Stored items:
= = =

-- ==== Sys2Proof/Safety.lean ====
section
/-! DEFINITION. What counts as a sound state (10_state.md R25, R29, R30, R34, 40_command_cycle.md R96), and the
terms the claims are stated in: what the streams are about to answer, bytes and bits as numbers, and the exact
rational values of the spec (00_scope.md R14, R15, 44_variable_width.md R175, R180, R181, R184). -/

namespace Sys2Proof.Machine

/-! ### The invariant between commands -/

/-- W.ACC < 2^W.CNT (10_state.md R30); R.CNT and W.CNT lie in 0..7 by their types. -/
abbrev AccFits (s : State) : Prop := s.w.acc.toNat < 2 ^ s.w.cnt.toNat

/-- R.ERR is 0, 1, 2 or 3 and W.ERR is 0 or 2 (10_state.md R25, R29). -/
abbrev LatchesLegal (s : State) : Prop := s.r.err.toNat ≤ 3 ∧ (s.w.err = 0 ∨ s.w.err = 2)

/-- A unit with a latched error is byte-aligned, the Writer with nothing pending (40_command_cycle.md R96,
42_bit_stream.md R135). -/
abbrev LatchedAligned (s : State) : Prop :=
  (s.r.err ≠ 0 → s.r.cnt = 0) ∧ (s.w.err ≠ 0 → s.w.cnt = 0 ∧ s.w.acc = 0)

/-- STATUS is a pair of CODE and INFO that 60_exceptions.md R200 lists, with a DELTA of 0 to 9
(10_state.md R34, 40_command_cycle.md R94); its other bits are 0. -/
abbrev StatusLegal (s : State) : Prop := ∃ v : Verdict, ∃ d : Nat, d ≤ 9 ∧ s.status = statusWord v d

/-- What holds between commands, whatever happened before. -/
structure State.Inv (s : State) : Prop where
  accFits : AccFits s
  latchesLegal : LatchesLegal s
  latchedAligned : LatchedAligned s
  statusLegal : StatusLegal s

/-! ### What the streams are about to answer -/

/-- The next `n` answers of the source, where they are all bytes: the bytes and the source after them. -/
def Source.takeBytes : Nat → Source → Option (List Byte × Source)
  | 0, src => some ([], src)
  | n + 1, src =>
    match src.pull with
    | (.byte b, src') => (src'.takeBytes n).map fun p => (b :: p.1, p.2)
    | (.endOfData, _) => none
    | (.fail, _) => none

/-- The sink after it took all of the bytes, where it does. -/
def Sink.takes : List Byte → Sink → Option Sink
  | [], snk => some snk
  | b :: bs, snk =>
    match snk.push b with
    | (.ok, snk') => snk'.takes bs
    | (.fail, _) => none

/-- How a Reader command that has pulled `pulled` bytes ends on an answer that is no byte
(40_command_cycle.md R85, R93). -/
def stopVerdict (a : SrcAnswer) (pulled : Nat) : Verdict :=
  match a with
  | .byte _ => .ok
  | .endOfData => if pulled = 0 then .endOfStream else .truncated
  | .fail => .transport

/-! ### Bytes and bits as numbers -/

/-- The value of bytes, the least significant first (20_memory.md R43). -/
def leValue : List Byte → Nat
  | [] => 0
  | b :: bs => b.toNat + 256 * leValue bs

/-- The value of bytes, the most significant first: the bits of a bit stream in order (20_memory.md R44). -/
def beValue (bs : List Byte) : Nat :=
  bs.foldl (fun v b => 256 * v + b.toNat) 0

/-- The low `k` bytes of `v`, the least significant first (20_memory.md R43). -/
def leBytes : Nat → Nat → List Byte
  | 0, _ => []
  | k + 1, v => BitVec.ofNat 8 v :: leBytes k (v / 256)

/-- The low `k` bytes of `v`, the most significant first (20_memory.md R44). -/
def beBytes : Nat → Nat → List Byte
  | 0, _ => []
  | k + 1, v => BitVec.ofNat 8 (v / 256 ^ k) :: beBytes k v

/-- The last of the bytes just pulled, or what R.BYTE held before. -/
def lastByte (old : Byte) (bs : List Byte) : Byte :=
  bs.getLastD old

/-- How many bytes a Reader with `cnt` unread bits pulls to deliver `w` bits (40_command_cycle.md R85). -/
def bytesNeeded (w : Nat) (cnt : BitVec 3) : Nat :=
  (w - cnt.toNat + 7) / 8

/-- How many unread bits are left when those bytes are pulled and `w` bits delivered. -/
def bitsLeft (w : Nat) (cnt : BitVec 3) : Nat :=
  cnt.toNat + 8 * bytesNeeded w cnt - w

/-- The next `w` bits of the Reader's bit stream as a number: the unread bits of R.BYTE, then the bytes `bs`,
most significant first, without the bits left over (20_memory.md R44, 42_bit_stream.md R136). -/
def fieldValue (w : Nat) (r : Reader) (bs : List Byte) : Nat :=
  (r.byte.toNat % 2 ^ r.cnt.toNat * 256 ^ bytesNeeded w r.cnt + beValue bs) / 2 ^ bitsLeft w r.cnt

/-- The pending bits of the Writer followed by `w` bits of `v`, as a number. -/
def pendingThen (w v : Nat) (u : Writer) : Nat :=
  u.acc.toNat * 2 ^ w + v % 2 ^ w

/-- The bytes a Writer flushes when `w` bits of `v` are written (40_command_cycle.md R89, R90). -/
def flushedBy (w v : Nat) (u : Writer) : List Byte :=
  beBytes ((u.cnt.toNat + w) / 8) (pendingThen w v u / 2 ^ ((u.cnt.toNat + w) % 8))

/-- W.ACC after that: the bits not yet flushed. -/
def accAfter (w v : Nat) (u : Writer) : Byte :=
  BitVec.ofNat 8
    (if u.cnt.toNat + w < 8 then pendingThen w v u else pendingThen w v u % 2 ^ ((u.cnt.toNat + w) % 8))

/-- The byte an align flushes, if any (40_command_cycle.md R92). -/
def padding (u : Writer) : List Byte :=
  if u.cnt = 0 then [] else [BitVec.ofNat 8 (u.acc.toNat * 2 ^ (8 - u.cnt.toNat))]

/-- The bytes of an EncodedU32 (44_variable_width.md R172). -/
def varintBytes (v : Nat) : List Byte :=
  (List.range (varintSize v)).map fun i =>
    BitVec.ofNat 8 (v / 128 ^ i % 128 + if i + 1 < varintSize v then 128 else 0)

/-- The value of the bytes of an EncodedU32 (44_variable_width.md R171). -/
def varintValue : List Byte → Nat
  | [] => 0
  | b :: bs => b.toNat % 128 + 128 * varintValue bs

/-! ### Exact values -/

/-- `value(d)` of a finite binary64 datum (00_scope.md R15). -/
def f64Value (x : Word) : ℚ :=
  (if f64Sign x then -1 else 1) *
    (if f64Exp x = 0 then (f64Frac x : ℚ) * 2 ^ (-1074 : ℤ)
     else (2 ^ 52 + f64Frac x : ℚ) * 2 ^ ((f64Exp x : ℤ) - 1075))

/-- `value(d)` of a finite binary32 datum (00_scope.md R15). -/
def f32Value (x : BitVec 32) : ℚ :=
  (if f32Sign x then -1 else 1) *
    (if f32Exp x = 0 then (f32Frac x : ℚ) * 2 ^ (-149 : ℤ)
     else (2 ^ 23 + f32Frac x : ℚ) * 2 ^ ((f32Exp x : ℤ) - 150))

/-- `Half2Real(h)` of a finite Float16 word (44_variable_width.md R175). -/
def halfValue (h : Nat) : ℚ :=
  (if f16Sign h then -1 else 1) *
    (if f16Exp h = 0 then (f16Frac h : ℚ) * 2 ^ (-24 : ℤ)
     else (1024 + f16Frac h : ℚ) * 2 ^ ((f16Exp h : ℤ) - 25))

/-- `trunc0(q)`: the integer part, rounded toward zero (00_scope.md R14). -/
def trunc0 (q : ℚ) : ℤ :=
  if 0 ≤ q then ⌊q⌋ else ⌈q⌉

/-- `RoundInt(t)` on a rational, as 44_variable_width.md R181 writes it. -/
def roundRat (ties : F16Ties) (t : ℚ) : ℤ :=
  let n := ⌊t⌋
  let f := t - n
  if f < 1 / 2 then n
  else if 1 / 2 < f then n + 1
  else
    match ties with
    | .away => n + 1
    | .even => if n % 2 = 0 then n else n + 1

/-- `Real2Half` on the magnitude `a` of a finite non-zero datum, as 44_variable_width.md R180 writes it. -/
def realToHalfMag (ties : F16Ties) (a : ℚ) : ℤ :=
  let e := Int.log 2 a
  let h :=
    if e < -14 then roundRat ties (a / 2 ^ (-24 : ℤ))
    else (e + 15) * 1024 + (roundRat ties (a / 2 ^ (e - 10)) - 1024)
  if 0x7C00 ≤ h then 0x7C00 else h

/-- A binary32 NaN: exponent all ones, fraction not 0 (00_scope.md R15). -/
abbrev IsNan32 (x : BitVec 32) : Prop := f32Exp x = 255 ∧ f32Frac x ≠ 0

/-- A Float16 NaN word (00_scope.md R9). -/
abbrev IsNan16 (h : BitVec 16) : Prop := f16Exp h.toNat = 31 ∧ f16Frac h.toNat ≠ 0

end Sys2Proof.Machine
end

= = =

Nothing but a number should be given: the count of lines above that hold "about".

2